:: What to do ::
Return exactly the lines of the records below, starting at the line that contains "QUE_EF_POISON | QUE_EF_FLUSHED" and ending at the line that contains "DRM_CH_STATE | DRM_CH_ORG", with both of those lines kept.

[Collected data entries]
-- Opening Marker --
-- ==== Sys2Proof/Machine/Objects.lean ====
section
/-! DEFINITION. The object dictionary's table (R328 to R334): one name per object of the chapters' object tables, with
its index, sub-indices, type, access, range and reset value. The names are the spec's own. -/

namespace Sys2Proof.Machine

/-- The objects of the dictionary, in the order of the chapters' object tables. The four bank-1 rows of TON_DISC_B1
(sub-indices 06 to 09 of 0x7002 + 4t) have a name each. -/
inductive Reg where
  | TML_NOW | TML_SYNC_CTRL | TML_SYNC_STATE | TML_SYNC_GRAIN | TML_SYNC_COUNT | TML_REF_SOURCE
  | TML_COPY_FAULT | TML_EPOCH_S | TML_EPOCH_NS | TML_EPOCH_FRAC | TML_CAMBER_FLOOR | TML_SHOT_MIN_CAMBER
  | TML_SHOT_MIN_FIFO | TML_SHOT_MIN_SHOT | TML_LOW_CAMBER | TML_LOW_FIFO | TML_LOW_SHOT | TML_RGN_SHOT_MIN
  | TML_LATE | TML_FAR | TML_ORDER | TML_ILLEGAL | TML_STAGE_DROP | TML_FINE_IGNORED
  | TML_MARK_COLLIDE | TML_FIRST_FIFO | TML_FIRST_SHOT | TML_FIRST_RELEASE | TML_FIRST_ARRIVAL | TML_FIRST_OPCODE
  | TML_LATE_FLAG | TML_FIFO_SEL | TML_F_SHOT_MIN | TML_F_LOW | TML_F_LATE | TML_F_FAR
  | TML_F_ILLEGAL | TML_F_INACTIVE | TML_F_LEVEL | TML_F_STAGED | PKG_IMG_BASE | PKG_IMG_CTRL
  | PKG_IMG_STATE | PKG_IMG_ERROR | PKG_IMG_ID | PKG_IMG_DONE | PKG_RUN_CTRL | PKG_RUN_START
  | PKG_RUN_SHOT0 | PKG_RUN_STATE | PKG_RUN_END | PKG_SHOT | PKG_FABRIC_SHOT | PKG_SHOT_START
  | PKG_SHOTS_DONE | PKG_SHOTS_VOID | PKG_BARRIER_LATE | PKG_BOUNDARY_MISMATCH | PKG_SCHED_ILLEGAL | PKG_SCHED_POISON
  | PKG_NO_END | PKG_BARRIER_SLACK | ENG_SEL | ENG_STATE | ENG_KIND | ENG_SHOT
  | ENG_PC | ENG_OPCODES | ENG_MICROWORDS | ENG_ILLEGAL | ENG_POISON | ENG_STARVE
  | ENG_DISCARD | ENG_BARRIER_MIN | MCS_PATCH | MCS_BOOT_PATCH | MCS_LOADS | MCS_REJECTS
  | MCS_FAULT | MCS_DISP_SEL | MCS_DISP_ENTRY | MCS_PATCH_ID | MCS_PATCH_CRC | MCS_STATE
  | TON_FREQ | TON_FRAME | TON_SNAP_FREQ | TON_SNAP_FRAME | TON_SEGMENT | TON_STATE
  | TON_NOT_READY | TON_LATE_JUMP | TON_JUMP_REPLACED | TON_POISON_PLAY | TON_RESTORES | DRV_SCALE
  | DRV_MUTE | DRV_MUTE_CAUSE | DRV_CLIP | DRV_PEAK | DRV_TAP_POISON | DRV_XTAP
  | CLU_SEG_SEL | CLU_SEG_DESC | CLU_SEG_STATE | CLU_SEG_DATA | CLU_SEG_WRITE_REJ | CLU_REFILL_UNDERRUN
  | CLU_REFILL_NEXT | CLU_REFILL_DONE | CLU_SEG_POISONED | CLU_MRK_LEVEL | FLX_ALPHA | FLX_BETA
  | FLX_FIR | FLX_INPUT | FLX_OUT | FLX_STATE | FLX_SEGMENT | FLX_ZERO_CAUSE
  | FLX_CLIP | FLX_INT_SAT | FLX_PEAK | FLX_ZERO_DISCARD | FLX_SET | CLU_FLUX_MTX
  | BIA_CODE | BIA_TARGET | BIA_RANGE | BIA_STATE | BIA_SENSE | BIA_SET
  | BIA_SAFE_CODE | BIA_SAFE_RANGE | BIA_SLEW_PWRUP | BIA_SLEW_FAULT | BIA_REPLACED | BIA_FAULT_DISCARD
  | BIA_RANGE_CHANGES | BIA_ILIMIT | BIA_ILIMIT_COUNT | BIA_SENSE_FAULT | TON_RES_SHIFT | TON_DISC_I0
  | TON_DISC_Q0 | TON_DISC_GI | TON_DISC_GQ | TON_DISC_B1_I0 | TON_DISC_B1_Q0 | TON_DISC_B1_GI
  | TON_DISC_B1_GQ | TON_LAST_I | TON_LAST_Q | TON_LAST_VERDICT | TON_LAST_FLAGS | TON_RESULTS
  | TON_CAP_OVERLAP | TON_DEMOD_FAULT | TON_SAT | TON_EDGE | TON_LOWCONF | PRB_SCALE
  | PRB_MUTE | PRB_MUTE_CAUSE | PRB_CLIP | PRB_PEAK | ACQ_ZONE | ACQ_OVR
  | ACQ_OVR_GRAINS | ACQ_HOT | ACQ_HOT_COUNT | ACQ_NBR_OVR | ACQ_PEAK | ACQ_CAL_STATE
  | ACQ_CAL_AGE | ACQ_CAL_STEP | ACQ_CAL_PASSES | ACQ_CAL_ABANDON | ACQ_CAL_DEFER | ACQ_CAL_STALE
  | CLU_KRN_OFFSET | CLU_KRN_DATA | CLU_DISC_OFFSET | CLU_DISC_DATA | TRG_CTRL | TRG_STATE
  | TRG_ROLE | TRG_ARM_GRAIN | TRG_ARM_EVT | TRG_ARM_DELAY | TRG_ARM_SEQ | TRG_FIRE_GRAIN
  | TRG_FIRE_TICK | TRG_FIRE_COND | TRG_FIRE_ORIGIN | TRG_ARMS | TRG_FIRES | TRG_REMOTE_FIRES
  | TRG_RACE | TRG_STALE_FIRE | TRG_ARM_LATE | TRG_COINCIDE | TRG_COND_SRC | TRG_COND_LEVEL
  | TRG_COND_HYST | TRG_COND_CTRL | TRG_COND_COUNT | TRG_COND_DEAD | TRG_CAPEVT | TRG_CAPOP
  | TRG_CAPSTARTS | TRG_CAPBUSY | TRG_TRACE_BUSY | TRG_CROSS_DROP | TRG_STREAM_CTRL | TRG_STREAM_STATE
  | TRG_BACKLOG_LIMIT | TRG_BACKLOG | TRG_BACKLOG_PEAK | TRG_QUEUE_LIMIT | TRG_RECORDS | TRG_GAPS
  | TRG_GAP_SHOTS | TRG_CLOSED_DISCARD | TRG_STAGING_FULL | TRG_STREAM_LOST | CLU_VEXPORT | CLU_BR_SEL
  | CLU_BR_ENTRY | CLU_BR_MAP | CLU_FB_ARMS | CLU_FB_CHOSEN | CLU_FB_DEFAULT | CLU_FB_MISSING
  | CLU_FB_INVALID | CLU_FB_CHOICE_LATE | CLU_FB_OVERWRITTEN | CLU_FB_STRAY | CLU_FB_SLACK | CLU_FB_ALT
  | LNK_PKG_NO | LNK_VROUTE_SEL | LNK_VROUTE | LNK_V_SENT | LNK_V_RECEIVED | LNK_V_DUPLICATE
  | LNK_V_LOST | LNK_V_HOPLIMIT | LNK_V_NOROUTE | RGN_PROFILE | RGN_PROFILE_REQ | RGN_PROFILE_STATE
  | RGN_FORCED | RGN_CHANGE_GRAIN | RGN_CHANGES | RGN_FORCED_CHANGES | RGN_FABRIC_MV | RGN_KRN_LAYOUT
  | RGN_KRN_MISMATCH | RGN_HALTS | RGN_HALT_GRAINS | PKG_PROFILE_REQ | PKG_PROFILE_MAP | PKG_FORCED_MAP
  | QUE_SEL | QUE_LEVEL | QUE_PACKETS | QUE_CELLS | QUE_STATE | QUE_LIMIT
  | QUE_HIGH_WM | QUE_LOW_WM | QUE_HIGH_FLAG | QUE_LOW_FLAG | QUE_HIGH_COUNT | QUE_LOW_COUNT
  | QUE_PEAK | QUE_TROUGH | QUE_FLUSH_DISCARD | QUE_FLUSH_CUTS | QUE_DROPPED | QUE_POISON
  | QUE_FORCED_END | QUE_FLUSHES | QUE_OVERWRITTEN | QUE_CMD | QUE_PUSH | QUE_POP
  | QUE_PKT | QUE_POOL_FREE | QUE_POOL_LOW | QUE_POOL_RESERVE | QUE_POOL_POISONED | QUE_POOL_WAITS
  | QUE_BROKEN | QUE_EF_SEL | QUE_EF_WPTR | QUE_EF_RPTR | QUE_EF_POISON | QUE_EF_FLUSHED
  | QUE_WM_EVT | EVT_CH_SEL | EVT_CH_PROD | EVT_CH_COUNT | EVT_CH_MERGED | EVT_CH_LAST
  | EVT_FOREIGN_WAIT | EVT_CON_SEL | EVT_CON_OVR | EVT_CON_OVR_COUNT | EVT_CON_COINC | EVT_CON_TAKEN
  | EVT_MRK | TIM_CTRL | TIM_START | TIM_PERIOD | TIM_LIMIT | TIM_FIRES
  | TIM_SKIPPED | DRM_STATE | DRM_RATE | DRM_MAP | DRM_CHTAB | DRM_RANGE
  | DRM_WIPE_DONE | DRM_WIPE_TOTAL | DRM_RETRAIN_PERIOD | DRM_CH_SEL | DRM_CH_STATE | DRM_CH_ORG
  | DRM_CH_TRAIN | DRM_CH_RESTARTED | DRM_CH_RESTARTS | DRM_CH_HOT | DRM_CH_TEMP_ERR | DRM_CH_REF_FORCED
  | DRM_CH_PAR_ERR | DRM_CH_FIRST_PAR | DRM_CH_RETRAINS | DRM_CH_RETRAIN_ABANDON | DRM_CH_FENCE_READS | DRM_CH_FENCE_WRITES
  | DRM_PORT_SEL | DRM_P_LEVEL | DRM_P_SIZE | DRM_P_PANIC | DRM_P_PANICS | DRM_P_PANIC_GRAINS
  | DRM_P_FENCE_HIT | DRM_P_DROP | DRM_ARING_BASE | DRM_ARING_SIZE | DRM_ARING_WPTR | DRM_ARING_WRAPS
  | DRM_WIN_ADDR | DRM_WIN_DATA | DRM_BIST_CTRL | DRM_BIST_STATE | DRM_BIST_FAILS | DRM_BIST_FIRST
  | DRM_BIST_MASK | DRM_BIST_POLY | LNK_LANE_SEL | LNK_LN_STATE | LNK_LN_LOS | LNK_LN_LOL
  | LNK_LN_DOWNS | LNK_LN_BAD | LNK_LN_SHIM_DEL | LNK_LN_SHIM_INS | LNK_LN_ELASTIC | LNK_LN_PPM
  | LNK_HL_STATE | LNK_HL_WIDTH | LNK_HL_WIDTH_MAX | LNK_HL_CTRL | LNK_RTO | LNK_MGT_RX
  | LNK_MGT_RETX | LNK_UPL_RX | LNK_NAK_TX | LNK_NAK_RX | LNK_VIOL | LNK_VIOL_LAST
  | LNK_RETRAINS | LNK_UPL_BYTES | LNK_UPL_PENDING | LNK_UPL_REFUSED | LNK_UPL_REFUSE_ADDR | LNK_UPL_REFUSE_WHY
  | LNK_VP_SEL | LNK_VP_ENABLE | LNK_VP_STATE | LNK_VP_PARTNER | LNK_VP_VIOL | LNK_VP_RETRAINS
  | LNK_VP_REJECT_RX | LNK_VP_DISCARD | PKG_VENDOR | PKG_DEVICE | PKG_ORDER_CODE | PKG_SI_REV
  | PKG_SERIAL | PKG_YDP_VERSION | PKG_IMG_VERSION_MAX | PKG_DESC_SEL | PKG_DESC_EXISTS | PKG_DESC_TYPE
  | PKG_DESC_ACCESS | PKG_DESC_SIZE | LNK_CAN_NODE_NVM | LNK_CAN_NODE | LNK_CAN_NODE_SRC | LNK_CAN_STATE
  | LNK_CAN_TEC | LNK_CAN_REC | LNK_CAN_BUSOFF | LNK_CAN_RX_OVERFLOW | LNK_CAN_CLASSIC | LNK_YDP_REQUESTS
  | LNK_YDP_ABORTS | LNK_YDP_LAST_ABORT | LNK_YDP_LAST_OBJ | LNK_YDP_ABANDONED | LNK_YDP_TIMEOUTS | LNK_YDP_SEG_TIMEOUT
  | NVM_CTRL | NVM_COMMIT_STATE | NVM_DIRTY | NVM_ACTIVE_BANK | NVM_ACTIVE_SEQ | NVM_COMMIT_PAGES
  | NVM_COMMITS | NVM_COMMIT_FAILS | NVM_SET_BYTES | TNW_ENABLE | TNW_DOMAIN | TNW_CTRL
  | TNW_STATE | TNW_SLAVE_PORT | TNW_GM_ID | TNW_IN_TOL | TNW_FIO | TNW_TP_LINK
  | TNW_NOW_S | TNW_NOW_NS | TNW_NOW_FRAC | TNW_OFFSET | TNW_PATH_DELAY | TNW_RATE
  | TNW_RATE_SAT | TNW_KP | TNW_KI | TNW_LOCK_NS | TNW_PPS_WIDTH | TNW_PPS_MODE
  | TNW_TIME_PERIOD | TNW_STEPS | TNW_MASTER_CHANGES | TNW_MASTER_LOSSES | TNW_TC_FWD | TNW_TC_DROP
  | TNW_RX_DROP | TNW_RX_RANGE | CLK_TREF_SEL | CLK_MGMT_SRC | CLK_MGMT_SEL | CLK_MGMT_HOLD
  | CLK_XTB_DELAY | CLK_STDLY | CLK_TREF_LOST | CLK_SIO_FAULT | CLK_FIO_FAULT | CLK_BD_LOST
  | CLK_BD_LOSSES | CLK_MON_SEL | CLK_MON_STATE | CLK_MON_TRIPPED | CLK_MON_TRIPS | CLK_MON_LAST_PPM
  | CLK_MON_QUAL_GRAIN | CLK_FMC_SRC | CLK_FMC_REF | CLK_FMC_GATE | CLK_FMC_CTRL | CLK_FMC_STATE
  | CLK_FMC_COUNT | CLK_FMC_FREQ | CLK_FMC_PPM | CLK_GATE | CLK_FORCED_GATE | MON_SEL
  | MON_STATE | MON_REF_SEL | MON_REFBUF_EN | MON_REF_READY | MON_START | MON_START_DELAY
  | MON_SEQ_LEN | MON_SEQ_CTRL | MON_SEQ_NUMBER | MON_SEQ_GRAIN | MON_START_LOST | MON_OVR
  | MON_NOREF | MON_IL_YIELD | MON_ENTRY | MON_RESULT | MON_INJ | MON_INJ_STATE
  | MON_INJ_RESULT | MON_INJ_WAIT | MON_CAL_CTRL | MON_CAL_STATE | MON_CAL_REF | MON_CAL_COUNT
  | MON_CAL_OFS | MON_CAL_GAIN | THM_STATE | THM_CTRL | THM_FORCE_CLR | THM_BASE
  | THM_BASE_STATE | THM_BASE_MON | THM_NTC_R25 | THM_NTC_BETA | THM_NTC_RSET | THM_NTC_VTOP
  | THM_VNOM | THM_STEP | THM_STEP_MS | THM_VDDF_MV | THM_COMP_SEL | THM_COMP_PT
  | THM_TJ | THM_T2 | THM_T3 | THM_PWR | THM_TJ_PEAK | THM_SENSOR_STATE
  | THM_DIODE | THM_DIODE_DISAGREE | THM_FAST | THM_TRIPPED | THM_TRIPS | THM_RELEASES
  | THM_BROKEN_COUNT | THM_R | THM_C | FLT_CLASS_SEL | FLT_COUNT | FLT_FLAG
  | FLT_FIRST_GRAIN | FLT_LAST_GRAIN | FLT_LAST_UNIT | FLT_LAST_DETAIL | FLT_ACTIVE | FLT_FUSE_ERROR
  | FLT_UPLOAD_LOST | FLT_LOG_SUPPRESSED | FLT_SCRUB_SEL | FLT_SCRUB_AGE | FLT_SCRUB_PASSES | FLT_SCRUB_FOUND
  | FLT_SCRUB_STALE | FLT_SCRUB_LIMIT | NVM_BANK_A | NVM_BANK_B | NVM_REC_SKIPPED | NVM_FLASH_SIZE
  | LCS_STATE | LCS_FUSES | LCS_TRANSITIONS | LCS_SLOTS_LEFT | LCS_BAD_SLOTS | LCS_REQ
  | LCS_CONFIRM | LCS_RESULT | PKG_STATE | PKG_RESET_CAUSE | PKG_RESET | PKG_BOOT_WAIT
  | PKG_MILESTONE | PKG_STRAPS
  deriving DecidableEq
-- Closing Marker --
:: Result for this exercise ::
  | QUE_BROKEN | QUE_EF_SEL | QUE_EF_WPTR | QUE_EF_RPTR | QUE_EF_POISON | QUE_EF_FLUSHED
  | QUE_WM_EVT | EVT_CH_SEL | EVT_CH_PROD | EVT_CH_COUNT | EVT_CH_MERGED | EVT_CH_LAST
  | EVT_FOREIGN_WAIT | EVT_CON_SEL | EVT_CON_OVR | EVT_CON_OVR_COUNT | EVT_CON_COINC | EVT_CON_TAKEN
  | EVT_MRK | TIM_CTRL | TIM_START | TIM_PERIOD | TIM_LIMIT | TIM_FIRES
  | TIM_SKIPPED | DRM_STATE | DRM_RATE | DRM_MAP | DRM_CHTAB | DRM_RANGE
  | DRM_WIPE_DONE | DRM_WIPE_TOTAL | DRM_RETRAIN_PERIOD | DRM_CH_SEL | DRM_CH_STATE | DRM_CH_ORG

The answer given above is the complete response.